Section 1.2 Voting by Class B Stockholders. (a) At any meeting of the stockholders of the
Company called to vote with respect to any corporate action, each Class B Stockholder agrees to
vote with respect to all the Class B Shares then Owned by such Class B Stockholder on all such
matters in which action is proposed to be taken in accordance with the vote of the majority (or, if
no majority is obtained, by plurality) of the Class B Shares present (in person or by proxy) and
voting in the Preliminary Vote.
(b) For purposes of effecting any vote pursuant to this Section 1.2, each Class B Stockholder
does hereby irrevocably make, constitute and appoint the Class B Representative, with full power of
substitution, as his, her or its true attorney-in-fact and agent, for and in his, her or its name,
place and stead, to act as his, her or its proxy to the maximum extent and for the maximum term
permitted by law to (i) vote the Class B Shares then Owned by such Class B Stockholder at
any meeting of stockholders of the Company in accordance with Section 1.2(a) and (ii) vote
the Class B Shares then Owned by such Class B Stockholder in such proxy holder’s discretion upon
any other business which is not presented in the notice of such meetings but properly comes before
such meetings (for example, adjournment of such meetings), giving and granting to said attorney
full power and authority to do and perform each and every act and thing whether necessary or
desirable to be done in and about the premises, as fully as he, she or it might or could do if
personally present, with full power of substitution, appointment and revocation. The foregoing
power of attorney and proxy are coupled with an interest and shall not be revocable or revoked by
such Class B Stockholder and shall be binding upon such Class B Stockholder and his, her or its
successors and assigns.
ARTICLE II
TRANSFER OF CLASS B SHARES
Section 2.1 Transfers Generally. Each Class B Stockholder agrees that, in addition to any
restrictions imposed by the Charter, the Pzena LLC Agreement and applicable law:
(a) such Class B Stockholder shall not Transfer any Class B Shares to any Person unless
(i) such Class B Stockholder is permitted to Transfer an equal number of Class B Units to
such Person pursuant to the terms of the Pzena LLC Agreement, and (ii) such Class B
Stockholder concurrently Transfers an equal number of Class B Units to such Person; and
(b) in the event that such Class B Stockholder Transfers any Class B Units to any
Person pursuant to the terms of the Pzena LLC Agreement, such Class B Stockholder shall
concurrently Transfer an equal number of Class B Shares to such Person.
2
Section 2.2 Compliance with Law and Regulations. Each Class B Stockholder agrees that any
Transfer of Class B Shares by such Class B Stockholder shall be in compliance with any of the
exchanges or associations or other institutions with which the Company Group has membership or
other privileges (including, without limitation, the NYSE), federal and state securities laws, and
any applicable law, rule or regulation of the Commission or any other governmental agency having
jurisdiction.
Section 2.3 Legend on Certificates: Entry of Stop Transfer Orders. (a) Each Class B
Stockholder agrees that each outstanding certificate representing any Class B Shares that are
subject to this Agreement shall bear an endorsement noted conspicuously on each such certificate
reading substantially as follows:
THE SECURITIES REPRESENTED BY THIS CERTIFICATE ARE SUBJECT TO (1) THE RESTRICTIONS ON TRANSFER
SET FORTH IN THE AMENDED AND RESTATED CERTIFICATE OF INCORPORATION OF PZENA INVESTMENT MANAGEMENT,
INC., DATED OCTOBER 30, 2007, AS MAY BE AMENDED FROM TIME TO TIME, AND (2) THE TERMS OF THE CLASS B
STOCKHOLDERS’ AGREEMENT, DATED OCTOBER 30, 2007, OF PZENA INVESTMENT MANAGEMENT, INC.

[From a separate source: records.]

/-- u is the state after the store with its registers cleared (E10). -/
theorem witness_StoreThenLoadRestoresRegisters :
    ∃ t u : State, exec (.store 2) { State.reset with i := 0x400 } = .next t ∧ u.i = t.i ∧ u.mem = t.mem ∧
      State.reset.mem.wf ∧ ({ State.reset with i := 0x400 } : State).i.toNat + (2 : Reg).val ≤ 4095 :=
  ⟨_, _, rfl, rfl, rfl, by decide, by decide⟩

/-- A sprite of 15 bytes that ends at 4095, one of no bytes, one a byte too far; a covered and an uncovered pixel. -/
theorem witness_DrawXorsTheSpriteAndFlagsCollision :
    ({ State.reset with i := 4081 } : State).i.toNat + (15 : Height).val - 1 ≤ 4095 ∧ (0 : Height).val = 0 ∧
    (1 ≤ (15 : Height).val ∧ ({ State.reset with i := 4082 } : State).i.toNat + (15 : Height).val - 1 > 4095) ∧
    (poke { State.reset with i := 0x300 } 0x300 0x81).spriteCovers 0 1 1 0 7 ∧
    ¬ (poke { State.reset with i := 0x300 } 0x300 0x81).spriteCovers 0 1 1 0 8 ∧
    (Framebuffer.blank.toggle 0 7).pixel 0 7 = true := by
  refine ⟨by decide, by decide, by decide, ⟨0, 7, by decide, by decide, by decide, by decide, by decide⟩, ?_, by decide⟩
  rintro ⟨r, j, hr, hj, -, hcol, -⟩
  have hx : ((poke { State.reset with i := 0x300 } 0x300 0x81).getV 0).toNat % 64 = 0 := by decide
  omega

theorem witness_DrawTwiceRestoresTheFramebuffer :
    (14 : Reg) ≠ vf ∧ (0 : Reg) ≠ vf ∧ ({ State.reset with i := 4095 } : State).i.toNat + (1 : Height).val - 1 ≤ 4095 := by
  decide

/-- V[x] at 15 and at 16. -/
theorem witness_KeySkipsTestTheSelectedLine :
    ((State.reset.setV 1 15).getV 1).toNat = (15 : Fin 16).val ∧ ((State.reset.setV 1 16).getV 1).toNat > 15 := by decide

end Sys2Proof.Tests
end

/-! What the instructions with more than one outcome can do, each said once. -/

namespace Sys2Proof.Machine

section Outcomes

variable {s t : State}

/-- CALL pushes its own address and jumps, or faults on a full stack (R122, R224). -/
theorem exec_call_cases {nnn : Addr} (h : exec (.call nnn) s = .next t) :
    (∃ hlt : s.sp.val < 16,
      t = ({ s with stack := s.stack.set s.sp.val s.pc, sp := ⟨s.sp.val + 1, by omega⟩ } : State).jumpTo
        (zextAddr nnn)) ∨
    (s.sp.val = 16 ∧ t = s.raiseFault (.stackOverflow s.pc (encode (.call nnn)))) := by
  simp only [exec, execCall] at h
  split at h
  · rename_i u hu
    obtain ⟨hlt, rfl⟩ := State.push_eq_some hu
    cases h
    exact .inl ⟨hlt, rfl⟩
  · rename_i hu
    cases h
    exact .inr ⟨State.push_eq_none hu, rfl⟩

/-- RET resumes at the popped address, or logs on an empty stack (R123). -/
theorem exec_ret_cases (h : exec .ret s = .next t) :
    (∃ hpos : 0 < s.sp.val,
      t = ({ s with sp := ⟨s.sp.val - 1, by omega⟩ } : State).jumpTo
        (s.stack[s.sp.val - 1]'(by omega) + s.params.retResumeOffset.toWord)) ∨
    (s.sp.val = 0 ∧ t = s.logEvent .emptyStackReturn) := by
  simp only [exec, execRet] at h
  split at h
  · rename_i a u hu
    obtain ⟨hpos, rfl, rfl⟩ := State.pop_eq_some hu
    cases h
    exact .inl ⟨hpos, rfl⟩
  · rename_i hu
    cases h
    exact .inr ⟨State.pop_eq_none hu, rfl⟩

/-- DRW draws and sets VF, or faults on its range (R191, R225). -/
theorem exec_drw_cases {x y : Reg} {n : Height} (h : exec (.drw x y n) s = .next t) :
    ((n.val = 0 ∨ s.dataInRange n.val) ∧
      t = (({ s with fb := (s.drawn x y n).fb } : State).setV vf (flagByte (s.drawn x y n).hit)).advance) ∨
    (1 ≤ n.val ∧ ¬ s.dataInRange n.val ∧ t = s.raiseFault (.memOutOfRange s.pc (encode (.drw x y n)) s.i)) := by
  simp only [exec, execDrw] at h
  split at h
  · cases h
    exact .inr ⟨‹_ ∧ _›.1, ‹_ ∧ _›.2, rfl⟩
  · cases h
    exact .inl ⟨by omega, rfl⟩

/-- SKP skips on a pressed line, or faults on a line above 15 (R202, R226). -/
theorem exec_skp_cases {x : Reg} (h : exec (.skp x) s = .next t) :
    (∃ hlt : (s.getV x).toNat < 16, t = (s.skipIf s.input.keypad[(s.getV x).toNat]).advance) ∨
    (15 < (s.getV x).toNat ∧ t = s.raiseFault (.keyIndexOutOfRange s.pc (encode (.skp x)) (s.getV x))) := by
  simp only [exec, execSkp] at h
  split at h
  · rename_i hp
    obtain ⟨hlt, rfl⟩ := State.keyLine_eq_some hp
    cases h
    exact .inl ⟨hlt, rfl⟩
  · rename_i hp
    cases h
    exact .inr ⟨State.keyLine_eq_none hp, rfl⟩

/-- SKNP skips on a released line, or faults on a line above 15 (R203, R226). -/
theorem exec_sknp_cases {x : Reg} (h : exec (.sknp x) s = .next t) :
    (∃ hlt : (s.getV x).toNat < 16, t = (s.skipIf (!s.input.keypad[(s.getV x).toNat])).advance) ∨
    (15 < (s.getV x).toNat ∧ t = s.raiseFault (.keyIndexOutOfRange s.pc (encode (.sknp x)) (s.getV x))) := by
  simp only [exec, execSknp] at h
  split at h
  · rename_i hp
    obtain ⟨hlt, rfl⟩ := State.keyLine_eq_some hp
    cases h
    exact .inl ⟨hlt, rfl⟩
  · rename_i hp
    cases h
    exact .inr ⟨State.keyLine_eq_none hp, rfl⟩

/-- FX33 stores the three digits, or faults on its range (R173, R225). -/
theorem exec_ldB_cases {x : Reg} (h : exec (.ldB x) s = .next t) :
    (s.dataInRange 3 ∧
      t = ({ s with mem := s.mem.writeBytes (s.dataAddr 0) (bcdDigits (s.getV x)) } : State).advance) ∨
    (¬ s.dataInRange 3 ∧ t = s.raiseFault (.memOutOfRange s.pc (encode (.ldB x)) s.i)) := by
  simp only [exec, execLdB] at h
  split at h <;> cases h
  · exact .inl ⟨‹_›, rfl⟩
  · exact .inr ⟨‹_›, rfl⟩

/-- FX55 stores the registers, or faults on its range (R174, R225). -/
theorem exec_store_cases {x : Reg} (h : exec (.store x) s = .next t) :
    (s.dataInRange (x.val + 1) ∧
      t = ({ s with mem := s.mem.writeBytes (s.dataAddr 0) (s.regsUpTo x) } : State).advance) ∨
    (¬ s.dataInRange (x.val + 1) ∧ t = s.raiseFault (.memOutOfRange s.pc (encode (.store x)) s.i)) := by
  simp only [exec, execStore] at h
  split at h <;> cases h
  · exact .inl ⟨‹_›, rfl⟩
  · exact .inr ⟨‹_›, rfl⟩

/-- FX65 loads the registers, or faults on its range (R175, R225). -/
theorem exec_load_cases {x : Reg} (h : exec (.load x) s = .next t) :
    (s.dataInRange (x.val + 1) ∧
      t = ({ s with v := writeRegs s.v 0 (s.mem.readBytes (s.dataAddr 0) (x.val + 1)) } : State).advance) ∨
    (¬ s.dataInRange (x.val + 1) ∧ t = s.raiseFault (.memOutOfRange s.pc (encode (.load x)) s.i)) := by
  simp only [exec, execLoad] at h
  split at h <;> cases h
  · exact .inl ⟨‹_›, rfl⟩
  · exact .inr ⟨‹_›, rfl⟩

end Outcomes

/-! The elements an instruction does not write (R24, R32 to R35, R43). -/

/-- Settles O27: case by instruction, each outcome changes the fields of its own update and no other; RET on an empty
stack is the one outcome that logs beside SYS. -/
theorem stateElementsChangedOnlyByTheirWriters : Obligations.StateElementsChangedOnlyByTheirWriters := by
  unfold Obligations.StateElementsChangedOnlyByTheirWriters
  intro i s t h
  cases i with
  | call nnn => rcases exec_call_cases h with ⟨-, rfl⟩ | ⟨-, rfl⟩ <;> simp
  | ret =>
    rcases exec_ret_cases h with ⟨-, rfl⟩ | ⟨hsp, rfl⟩
    · simp
    · have hempty : s.sp = 0 := Fin.ext hsp
      simp [hempty]
  | drw x y n => rcases exec_drw_cases h with ⟨-, rfl⟩ | ⟨-, -, rfl⟩ <;> simp
  | skp x => rcases exec_skp_cases h with ⟨-, rfl⟩ | ⟨-, rfl⟩ <;> simp
  | sknp x => rcases exec_sknp_cases h with ⟨-, rfl⟩ | ⟨-, rfl⟩ <;> simp
  | ldB x => rcases exec_ldB_cases h with ⟨-, rfl⟩ | ⟨-, rfl⟩ <;> simp
  | store x => rcases exec_store_cases h with ⟨-, rfl⟩ | ⟨-, rfl⟩ <;> simp
  | load x => rcases exec_load_cases h with ⟨-, rfl⟩ | ⟨-, rfl⟩ <;> simp
  | _ => cases h; simp

/-! The two stack primitives (R31). -/

theorem State.push_of_lt {s : State} (a : Word) (h : s.sp.val < 16) :
    s.push a = some { s with stack := s.stack.set s.sp.val a, sp := ⟨s.sp.val + 1, by omega⟩ } :=
  dif_pos h

theorem State.push_of_full {s : State} (a : Word) (h : s.sp.val = 16) : s.push a = none :=
  dif_neg (by omega)

theorem State.pop_of_pos {s : State} (h : 0 < s.sp.val) :
    s.pop = some (s.stack[s.sp.val - 1]'(by omega), { s with sp := ⟨s.sp.val - 1, by omega⟩ }) :=
  dif_pos h

theorem State.pop_of_empty {s : State} (h : s.sp.val = 0) : s.pop = none :=
  dif_neg (by omega)

/-! Registers (R23). -/

/-- The result and flag write leaves every register but its destination and VF (R141). -/
theorem State.getV_writeResultAndFlag_of_ne (s : State) {x q : Reg} (r f : Byte) (h : ¬ (q = x ∨ q = vf)) :
    (s.writeResultAndFlag x r f).getV q = s.getV q := by
  rw [State.getV_writeResultAndFlag, if_neg fun hv => h (.inr hv), if_neg fun hx => h (.inl hx)]

/-- A block transfer into V0 to V[x] leaves the registers above V[x] (R175). -/
theorem getElem_writeRegs_of_length_le (v : Vector Byte 16) (bs : List Byte) (q : Reg) (h : bs.length ≤ q.val) :
    (writeRegs v 0 bs)[q.val] = v[q.val] := by
  rw [getElem_writeRegs, dif_neg (by omega)]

THE SECURITIES REPRESENTED BY THIS CERTIFICATE HAVE NOT BEEN REGISTERED UNDER THE SECURITIES
ACT OF 1933, AS AMENDED OR THE APPLICABLE SECURITIES ACT OF ANY STATE BUT HAVE BEEN ISSUED IN
RELIANCE UPON EXEMPTIONS FROM REGISTRATION CONTAINED IN SAID ACTS. NO SALE, OFFER TO SELL OR OTHER
TRANSFER OF THE SECURITIES REPRESENTED BY THIS CERTIFICATE MAY BE MADE UNLESS A REGISTRATION
STATEMENT UNDER SAID ACTS IS IN EFFECT WITH RESPECT TO THE SECURITIES, OR AN EXEMPTION FROM THE
REGISTRATION PROVISIONS OF SUCH ACTS IS THEN IN FACT APPLICABLE.
(b) Each Class B Stockholder agrees to the entry of stop transfer orders against the transfer
of legended certificates representing Class B Shares not in compliance with this Agreement.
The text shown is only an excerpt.